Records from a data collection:
* * * * * * * * *
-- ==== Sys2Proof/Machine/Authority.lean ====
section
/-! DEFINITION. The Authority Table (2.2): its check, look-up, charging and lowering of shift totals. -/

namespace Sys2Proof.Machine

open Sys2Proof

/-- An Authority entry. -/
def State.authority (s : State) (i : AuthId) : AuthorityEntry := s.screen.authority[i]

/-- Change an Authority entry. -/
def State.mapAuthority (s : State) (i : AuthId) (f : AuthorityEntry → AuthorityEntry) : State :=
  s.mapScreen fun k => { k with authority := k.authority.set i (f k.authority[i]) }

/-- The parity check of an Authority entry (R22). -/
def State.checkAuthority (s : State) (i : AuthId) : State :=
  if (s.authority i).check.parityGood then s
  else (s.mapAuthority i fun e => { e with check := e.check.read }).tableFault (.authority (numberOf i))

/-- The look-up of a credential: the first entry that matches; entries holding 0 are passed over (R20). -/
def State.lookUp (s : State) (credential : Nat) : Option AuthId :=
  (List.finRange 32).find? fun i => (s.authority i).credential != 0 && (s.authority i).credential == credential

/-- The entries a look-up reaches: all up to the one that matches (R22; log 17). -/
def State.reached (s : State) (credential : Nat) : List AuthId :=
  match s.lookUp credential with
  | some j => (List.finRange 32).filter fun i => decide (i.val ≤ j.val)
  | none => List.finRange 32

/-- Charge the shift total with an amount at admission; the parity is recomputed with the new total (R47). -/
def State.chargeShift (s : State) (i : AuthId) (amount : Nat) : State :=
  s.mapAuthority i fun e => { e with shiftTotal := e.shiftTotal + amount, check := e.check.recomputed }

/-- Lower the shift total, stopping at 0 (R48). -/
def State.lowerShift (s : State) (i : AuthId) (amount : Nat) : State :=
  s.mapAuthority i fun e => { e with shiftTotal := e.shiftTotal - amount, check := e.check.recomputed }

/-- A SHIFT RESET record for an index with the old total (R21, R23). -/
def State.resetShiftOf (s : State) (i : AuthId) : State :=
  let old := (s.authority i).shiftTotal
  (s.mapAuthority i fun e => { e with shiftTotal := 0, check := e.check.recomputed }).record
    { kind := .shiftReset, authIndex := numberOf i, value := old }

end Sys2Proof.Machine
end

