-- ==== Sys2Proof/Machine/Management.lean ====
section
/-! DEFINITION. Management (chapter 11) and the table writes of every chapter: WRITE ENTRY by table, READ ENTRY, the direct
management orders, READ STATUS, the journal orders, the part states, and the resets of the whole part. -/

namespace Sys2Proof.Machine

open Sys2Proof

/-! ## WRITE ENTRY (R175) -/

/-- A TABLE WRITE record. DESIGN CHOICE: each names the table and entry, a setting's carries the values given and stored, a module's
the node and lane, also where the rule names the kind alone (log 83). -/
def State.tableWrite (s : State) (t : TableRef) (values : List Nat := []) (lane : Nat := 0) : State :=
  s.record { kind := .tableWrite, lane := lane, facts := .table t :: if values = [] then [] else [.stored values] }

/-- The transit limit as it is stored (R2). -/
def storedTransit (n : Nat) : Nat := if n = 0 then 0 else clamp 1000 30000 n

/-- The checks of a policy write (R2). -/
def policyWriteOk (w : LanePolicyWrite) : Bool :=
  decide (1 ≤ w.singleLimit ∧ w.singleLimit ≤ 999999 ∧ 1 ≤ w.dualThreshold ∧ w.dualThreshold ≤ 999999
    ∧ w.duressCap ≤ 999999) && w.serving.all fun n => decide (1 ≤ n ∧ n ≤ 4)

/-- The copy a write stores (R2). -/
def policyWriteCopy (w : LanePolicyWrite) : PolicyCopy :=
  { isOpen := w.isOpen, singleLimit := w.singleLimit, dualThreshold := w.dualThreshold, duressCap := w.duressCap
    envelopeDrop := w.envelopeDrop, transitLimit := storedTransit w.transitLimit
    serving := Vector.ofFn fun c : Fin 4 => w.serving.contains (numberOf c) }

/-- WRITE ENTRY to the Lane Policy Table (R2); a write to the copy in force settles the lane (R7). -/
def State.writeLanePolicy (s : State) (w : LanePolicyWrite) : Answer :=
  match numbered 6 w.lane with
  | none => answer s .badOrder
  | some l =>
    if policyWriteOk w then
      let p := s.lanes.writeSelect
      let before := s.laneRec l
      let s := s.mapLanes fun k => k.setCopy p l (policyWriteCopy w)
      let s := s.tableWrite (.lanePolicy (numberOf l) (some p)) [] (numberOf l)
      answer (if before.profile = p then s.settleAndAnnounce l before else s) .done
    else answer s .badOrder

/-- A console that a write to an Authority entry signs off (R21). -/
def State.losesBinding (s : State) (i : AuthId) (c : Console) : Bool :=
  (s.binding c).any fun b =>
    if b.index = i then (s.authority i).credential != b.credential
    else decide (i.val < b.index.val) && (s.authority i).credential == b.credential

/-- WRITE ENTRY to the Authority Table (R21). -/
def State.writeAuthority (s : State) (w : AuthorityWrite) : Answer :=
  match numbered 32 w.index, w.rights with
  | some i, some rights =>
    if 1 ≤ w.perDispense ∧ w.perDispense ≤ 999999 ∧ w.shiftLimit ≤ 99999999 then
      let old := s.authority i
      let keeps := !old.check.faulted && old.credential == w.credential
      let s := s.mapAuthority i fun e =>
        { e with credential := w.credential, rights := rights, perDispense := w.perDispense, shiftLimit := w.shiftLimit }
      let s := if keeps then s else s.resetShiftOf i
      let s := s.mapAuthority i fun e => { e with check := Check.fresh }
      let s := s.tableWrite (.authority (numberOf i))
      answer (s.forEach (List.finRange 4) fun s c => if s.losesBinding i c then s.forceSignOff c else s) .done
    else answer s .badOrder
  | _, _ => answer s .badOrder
* * * * * * * * *
Action item => Looking at the data above, write out exactly the lines that start at the one containing "else decide (i.val" and end at the one containing "let s := s.tableWrite (.authority"; include both and nothing beyond.

Answer to this task =>
    else decide (i.val < b.index.val) && (s.authority i).credential == b.credential

/-- WRITE ENTRY to the Authority Table (R21). -/
def State.writeAuthority (s : State) (w : AuthorityWrite) : Answer :=
  match numbered 32 w.index, w.rights with
  | some i, some rights =>
    if 1 ≤ w.perDispense ∧ w.perDispense ≤ 999999 ∧ w.shiftLimit ≤ 99999999 then
      let old := s.authority i
      let keeps := !old.check.faulted && old.credential == w.credential
      let s := s.mapAuthority i fun e =>
        { e with credential := w.credential, rights := rights, perDispense := w.perDispense, shiftLimit := w.shiftLimit }
      let s := if keeps then s else s.resetShiftOf i
      let s := s.mapAuthority i fun e => { e with check := Check.fresh }
      let s := s.tableWrite (.authority (numberOf i))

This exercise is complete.